Nathan stepped out from the kitchen. He had a beer can in one hand. She stared at Nathan, at the beer, mind still on—about nine weeks along—the cheerfully sterile walls of the exam room. The slide of the ultrasound wand over her flat stomach.
“What are you doing home?” she managed at last.
An expression she couldn’t read flashed over his face—guilt, defeat, something in between. “Why don’t you come inside,” he said.

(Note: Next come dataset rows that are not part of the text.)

-- ==== Sys2Proof/Laws/Ops.lean ====
section
/-! SUPPORT. The frames of the shared operations: for each, one lemma for each part of the state it leaves alone. -/

namespace Sys2Proof.Machine

/-! ### queueNotice -/

@[simp] theorem State.queueNotice_straps (s : State) (n : Notice) : (s.queueNotice n).straps = s.straps := by simp only [State.queueNotice, State.modMgmt]
@[simp] theorem State.queueNotice_upPort (s : State) (n : Notice) : (s.queueNotice n).upPort = s.upPort := by simp only [State.queueNotice, State.modMgmt]
@[simp] theorem State.queueNotice_dnPort (s : State) (n : Notice) : (s.queueNotice n).dnPort = s.dnPort := by simp only [State.queueNotice, State.modMgmt]
@[simp] theorem State.queueNotice_linkErrors (s : State) (n : Notice) : (s.queueNotice n).linkErrors = s.linkErrors := by simp only [State.queueNotice, State.modMgmt]
@[simp] theorem State.queueNotice_rx (s : State) (n : Notice) : (s.queueNotice n).rx = s.rx := by simp only [State.queueNotice, State.modMgmt]
@[simp] theorem State.queueNotice_table (s : State) (n : Notice) : (s.queueNotice n).table = s.table := by simp only [State.queueNotice, State.modMgmt]
@[simp] theorem State.queueNotice_pointer (s : State) (n : Notice) : (s.queueNotice n).pointer = s.pointer := by simp only [State.queueNotice, State.modMgmt]
@[simp] theorem State.queueNotice_turn (s : State) (n : Notice) : (s.queueNotice n).turn = s.turn := by simp only [State.queueNotice, State.modMgmt]
@[simp] theorem State.queueNotice_spill (s : State) (n : Notice) : (s.queueNotice n).spill = s.spill := by simp only [State.queueNotice, State.modMgmt]
@[simp] theorem State.queueNotice_policy (s : State) (n : Notice) : (s.queueNotice n).policy = s.policy := by simp only [State.queueNotice, State.modMgmt]
@[simp] theorem State.queueNotice_counters (s : State) (n : Notice) : (s.queueNotice n).counters = s.counters := by simp only [State.queueNotice, State.modMgmt]
@[simp] theorem State.queueNotice_tx (s : State) (n : Notice) : (s.queueNotice n).tx = s.tx := by simp only [State.queueNotice, State.modMgmt]
@[simp] theorem State.queueNotice_dnPointer (s : State) (n : Notice) : (s.queueNotice n).dnPointer = s.dnPointer := by simp only [State.queueNotice, State.modMgmt]
@[simp] theorem State.queueNotice_dnSending (s : State) (n : Notice) : (s.queueNotice n).dnSending = s.dnSending := by simp only [State.queueNotice, State.modMgmt]
@[simp] theorem State.queueNotice_pending (s : State) (n : Notice) : (s.queueNotice n).pending = s.pending := by simp only [State.queueNotice, State.modMgmt]
@[simp] theorem State.queueNotice_duringRestart (s : State) (n : Notice) : (s.queueNotice n).duringRestart = s.duringRestart := by simp only [State.queueNotice, State.modMgmt]

/-! ### count -/

@[simp] theorem State.count_straps (s : State) (i : Option (Fin 256)) (a b : Nat) : (s.count i a b).straps = s.straps := by cases i <;> rfl
@[simp] theorem State.count_upPort (s : State) (i : Option (Fin 256)) (a b : Nat) : (s.count i a b).upPort = s.upPort := by cases i <;> rfl
@[simp] theorem State.count_dnPort (s : State) (i : Option (Fin 256)) (a b : Nat) : (s.count i a b).dnPort = s.dnPort := by cases i <;> rfl
@[simp] theorem State.count_linkErrors (s : State) (i : Option (Fin 256)) (a b : Nat) : (s.count i a b).linkErrors = s.linkErrors := by cases i <;> rfl
@[simp] theorem State.count_rx (s : State) (i : Option (Fin 256)) (a b : Nat) : (s.count i a b).rx = s.rx := by cases i <;> rfl
@[simp] theorem State.count_table (s : State) (i : Option (Fin 256)) (a b : Nat) : (s.count i a b).table = s.table := by cases i <;> rfl
@[simp] theorem State.count_pointer (s : State) (i : Option (Fin 256)) (a b : Nat) : (s.count i a b).pointer = s.pointer := by cases i <;> rfl
@[simp] theorem State.count_turn (s : State) (i : Option (Fin 256)) (a b : Nat) : (s.count i a b).turn = s.turn := by cases i <;> rfl
@[simp] theorem State.count_spill (s : State) (i : Option (Fin 256)) (a b : Nat) : (s.count i a b).spill = s.spill := by cases i <;> rfl
@[simp] theorem State.count_policy (s : State) (i : Option (Fin 256)) (a b : Nat) : (s.count i a b).policy = s.policy := by cases i <;> rfl
@[simp] theorem State.count_tx (s : State) (i : Option (Fin 256)) (a b : Nat) : (s.count i a b).tx = s.tx := by cases i <;> rfl
@[simp] theorem State.count_dnPointer (s : State) (i : Option (Fin 256)) (a b : Nat) : (s.count i a b).dnPointer = s.dnPointer := by cases i <;> rfl
@[simp] theorem State.count_dnSending (s : State) (i : Option (Fin 256)) (a b : Nat) : (s.count i a b).dnSending = s.dnSending := by cases i <;> rfl
@[simp] theorem State.count_mgmt (s : State) (i : Option (Fin 256)) (a b : Nat) : (s.count i a b).mgmt = s.mgmt := by cases i <;> rfl
@[simp] theorem State.count_pending (s : State) (i : Option (Fin 256)) (a b : Nat) : (s.count i a b).pending = s.pending := by cases i <;> rfl
@[simp] theorem State.count_duringRestart (s : State) (i : Option (Fin 256)) (a b : Nat) : (s.count i a b).duringRestart = s.duringRestart := by cases i <;> rfl

/-! ### releaseBound -/

@[simp] theorem State.releaseBound_straps (s : State) (b : Option Binding) : (s.releaseBound b).straps = s.straps := by cases b <;> rfl
@[simp] theorem State.releaseBound_upPort (s : State) (b : Option Binding) : (s.releaseBound b).upPort = s.upPort := by cases b <;> rfl
@[simp] theorem State.releaseBound_dnPort (s : State) (b : Option Binding) : (s.releaseBound b).dnPort = s.dnPort := by cases b <;> rfl
@[simp] theorem State.releaseBound_linkErrors (s : State) (b : Option Binding) : (s.releaseBound b).linkErrors = s.linkErrors := by cases b <;> rfl
@[simp] theorem State.releaseBound_rx (s : State) (b : Option Binding) : (s.releaseBound b).rx = s.rx := by cases b <;> rfl
@[simp] theorem State.releaseBound_table (s : State) (b : Option Binding) : (s.releaseBound b).table = s.table := by cases b <;> rfl
@[simp] theorem State.releaseBound_pointer (s : State) (b : Option Binding) : (s.releaseBound b).pointer = s.pointer := by cases b <;> rfl
@[simp] theorem State.releaseBound_turn (s : State) (b : Option Binding) : (s.releaseBound b).turn = s.turn := by cases b <;> rfl
@[simp] theorem State.releaseBound_spill (s : State) (b : Option Binding) : (s.releaseBound b).spill = s.spill := by cases b <;> rfl
@[simp] theorem State.releaseBound_counters (s : State) (b : Option Binding) : (s.releaseBound b).counters = s.counters := by cases b <;> rfl
@[simp] theorem State.releaseBound_tx (s : State) (b : Option Binding) : (s.releaseBound b).tx = s.tx := by cases b <;> rfl
@[simp] theorem State.releaseBound_dnPointer (s : State) (b : Option Binding) : (s.releaseBound b).dnPointer = s.dnPointer := by cases b <;> rfl
@[simp] theorem State.releaseBound_dnSending (s : State) (b : Option Binding) : (s.releaseBound b).dnSending = s.dnSending := by cases b <;> rfl
@[simp] theorem State.releaseBound_mgmt (s : State) (b : Option Binding) : (s.releaseBound b).mgmt = s.mgmt := by cases b <;> rfl
@[simp] theorem State.releaseBound_pending (s : State) (b : Option Binding) : (s.releaseBound b).pending = s.pending := by cases b <;> rfl
@[simp] theorem State.releaseBound_duringRestart (s : State) (b : Option Binding) : (s.releaseBound b).duringRestart = s.duringRestart := by cases b <;> rfl

/-! ### hand -/

@[simp] theorem State.hand_straps (s : State) (c : ChannelNo) (u : List Byte) : (s.hand c u).straps = s.straps := rfl
@[simp] theorem State.hand_upPort (s : State) (c : ChannelNo) (u : List Byte) : (s.hand c u).upPort = s.upPort := rfl
@[simp] theorem State.hand_dnPort (s : State) (c : ChannelNo) (u : List Byte) : (s.hand c u).dnPort = s.dnPort := rfl
@[simp] theorem State.hand_linkErrors (s : State) (c : ChannelNo) (u : List Byte) : (s.hand c u).linkErrors = s.linkErrors := rfl
@[simp] theorem State.hand_rx (s : State) (c : ChannelNo) (u : List Byte) : (s.hand c u).rx = s.rx := rfl
@[simp] theorem State.hand_pointer (s : State) (c : ChannelNo) (u : List Byte) : (s.hand c u).pointer = s.pointer := rfl
@[simp] theorem State.hand_turn (s : State) (c : ChannelNo) (u : List Byte) : (s.hand c u).turn = s.turn := rfl
@[simp] theorem State.hand_spill (s : State) (c : ChannelNo) (u : List Byte) : (s.hand c u).spill = s.spill := rfl
@[simp] theorem State.hand_policy (s : State) (c : ChannelNo) (u : List Byte) : (s.hand c u).policy = s.policy := rfl
@[simp] theorem State.hand_counters (s : State) (c : ChannelNo) (u : List Byte) : (s.hand c u).counters = s.counters := rfl
@[simp] theorem State.hand_dnPointer (s : State) (c : ChannelNo) (u : List Byte) : (s.hand c u).dnPointer = s.dnPointer := rfl
@[simp] theorem State.hand_dnSending (s : State) (c : ChannelNo) (u : List Byte) : (s.hand c u).dnSending = s.dnSending := rfl
@[simp] theorem State.hand_mgmt (s : State) (c : ChannelNo) (u : List Byte) : (s.hand c u).mgmt = s.mgmt := rfl
@[simp] theorem State.hand_pending (s : State) (c : ChannelNo) (u : List Byte) : (s.hand c u).pending = s.pending := rfl
@[simp] theorem State.hand_duringRestart (s : State) (c : ChannelNo) (u : List Byte) : (s.hand c u).duringRestart = s.duringRestart := rfl

/-! ### emitHeader -/

@[simp] theorem State.emitHeader_straps (s : State) (c : ChannelNo) (h : Option Header) : (s.emitHeader c h).straps = s.straps := by cases h <;> rfl
@[simp] theorem State.emitHeader_upPort (s : State) (c : ChannelNo) (h : Option Header) : (s.emitHeader c h).upPort = s.upPort := by cases h <;> rfl
@[simp] theorem State.emitHeader_dnPort (s : State) (c : ChannelNo) (h : Option Header) : (s.emitHeader c h).dnPort = s.dnPort := by cases h <;> rfl
@[simp] theorem State.emitHeader_linkErrors (s : State) (c : ChannelNo) (h : Option Header) : (s.emitHeader c h).linkErrors = s.linkErrors := by cases h <;> rfl
@[simp] theorem State.emitHeader_rx (s : State) (c : ChannelNo) (h : Option Header) : (s.emitHeader c h).rx = s.rx := by cases h <;> rfl
@[simp] theorem State.emitHeader_pointer (s : State) (c : ChannelNo) (h : Option Header) : (s.emitHeader c h).pointer = s.pointer := by cases h <;> rfl
@[simp] theorem State.emitHeader_turn (s : State) (c : ChannelNo) (h : Option Header) : (s.emitHeader c h).turn = s.turn := by cases h <;> rfl
@[simp] theorem State.emitHeader_spill (s : State) (c : ChannelNo) (h : Option Header) : (s.emitHeader c h).spill = s.spill := by cases h <;> rfl
@[simp] theorem State.emitHeader_policy (s : State) (c : ChannelNo) (h : Option Header) : (s.emitHeader c h).policy = s.policy := by cases h <;> rfl
@[simp] theorem State.emitHeader_counters (s : State) (c : ChannelNo) (h : Option Header) : (s.emitHeader c h).counters = s.counters := by cases h <;> rfl
@[simp] theorem State.emitHeader_dnPointer (s : State) (c : ChannelNo) (h : Option Header) : (s.emitHeader c h).dnPointer = s.dnPointer := by cases h <;> rfl
@[simp] theorem State.emitHeader_dnSending (s : State) (c : ChannelNo) (h : Option Header) : (s.emitHeader c h).dnSending = s.dnSending := by cases h <;> rfl
@[simp] theorem State.emitHeader_mgmt (s : State) (c : ChannelNo) (h : Option Header) : (s.emitHeader c h).mgmt = s.mgmt := by cases h <;> rfl
@[simp] theorem State.emitHeader_pending (s : State) (c : ChannelNo) (h : Option Header) : (s.emitHeader c h).pending = s.pending := by cases h <;> rfl
@[simp] theorem State.emitHeader_duringRestart (s : State) (c : ChannelNo) (h : Option Header) : (s.emitHeader c h).duringRestart = s.duringRestart := by cases h <;> rfl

She closed the door behind her. She set her purse on the little table in the hall, and now she saw Nathan’s shoes discarded next to the shoe rack and his briefcase leaning against the couch in the living room. He was supposed to let her know if he was going to be home unexpectedly. She always had to know what she would find when she walked in the front door of her own home. She’d never told him why; he assumed it was just one of the quirks of her anxiety.
He was leaning against the kitchen doorway now, the beer can sweating in his hand. “We need to talk,” he said.
That’s my line, she thought.
Not a normal day off, then. She wiped her palms on her jeans. “Okay. What’s up?” she asked, her voice too bright. He didn’t seem to notice. He wasn’t very good at reading people. That was one of the things she liked about him. She was keenly aware at all times how other people perceived her—too aware that it was impossible, really, to get things just right. You were too emotional, not emotional enough. Putting on an act, not acting the way they expected, or so on point with expectations that it had to have been rehearsed.
Nathan took things at face value. She didn’t have to spend every conversation trying to ferret out what he really thought of her.
“Maybe you should have one of these first,” Nathan said with a crooked smile, holding out the beer. Emma’s stomach turned.
I shouldn’t drink.
I need a drink.
She’d waited too long again. Frozen up. He lowered his arm and sighed. “I got laid off,” he said, tossing a little shrug in at the end of the words.
She blinked at him, unsure what the proper facial expression to greet this news should be. How did one convey sympathy while also conveying we are truly, deeply screwed?
“Obviously it’s terrible timing,” he said.
“Nathan, we just had our offer accepted on the house,” Emma said, voice shaking. “We paid the earnest money.” More than ten thousand dollars. With multiple offers, their agent had told them it would help them compete.
“I’m aware of that,” he said, voice a bit clipped now.
Emma pressed her palms to her face. Her cheeks were hot, her hands cold. She could still feel the remnants of the ultrasound gel, dried to tackiness under the waistband of her jeans.
She walked past him, shoulder bumping against his. She crossed the kitchen to the countertop and planted her hands on the Formica surface, staring at the grease stain that had been there when they moved in three years ago.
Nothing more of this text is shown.